I feed my girl 3 cups of THK daily, rotating the varieties. Plus some sardines or chix wing, cookies etc. But she has lost around 6lbs. And she was already slim. 

She's energetic and healthy but super skinny. Are there any recommendations for more calories! TIA!


----------



## Magwart (Jul 8, 2012)

I have to feed more THK than their base mix box suggests for my guy's weight, so I wouldn't be surprised to see that in their meat-in variety too. My dog dropped weight on their recommended amount too. Just feed the dog in front of you whatever amount he needs to maintain. 

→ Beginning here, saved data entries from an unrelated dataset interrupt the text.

-- ==== Sys2Proof/Syntax.lean ====
section
/-!
DEFINITION. The commands of the block: one constructor per row of the table of operations and events. An event row is
the occurrence that its rule names, with what the outside world contributes to it as operands; a microword row is one slot
of a Lath microword, issued at the engine it names.
-/
namespace Sys2Proof
open Sys2Proof.Machine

Also, take a look at the fat source in whatever variety you are feeding. The Preference base mix needs some added -- it lacks EFAs, so those definitely have to be added.


----------



## GypsyGhost (Dec 29, 2014)

I would either feed more of THK with every meal or add some extra meat (either boiled or raw, whatever you feel more comfortable with) with every meal. Recommended food amounts are just guidelines. For really active dogs, I've found I need to feed more of any commercial food than is recommended. Same with raw... I never get off only feeding 2-3% of their body weight.


----------



## ausdland (Oct 21, 2015)

Which recipe? Like Gypsy and Magwart, I had to feed more than the recommended amount and added 1/2-1 cup raw or cooked meat. Now I feed Darwin's for bfast and THK for dinner, $


----------



## gsdluvr (Jun 26, 2012)

ausdland said:


> Which recipe? Like Gypsy and Magwart, I had to feed more than the recommended amount and added 1/2-1 cup raw or cooked meat. Now I feed Darwin's for bfast and THK for dinner, $


We rotate. Love, Fish & Coconut, Zeal, Embark, Spruce.


----------



## ausdland (Oct 21, 2015)

gsdluvr said:


> We rotate. Love, Fish & Coconut, Zeal, Embark, Spruce.


:thumbup: I feed Love, Spruce and Embark. They're all low on fat especially the Fish recipe. I add a tsp raw beef fat from the butcher.


----------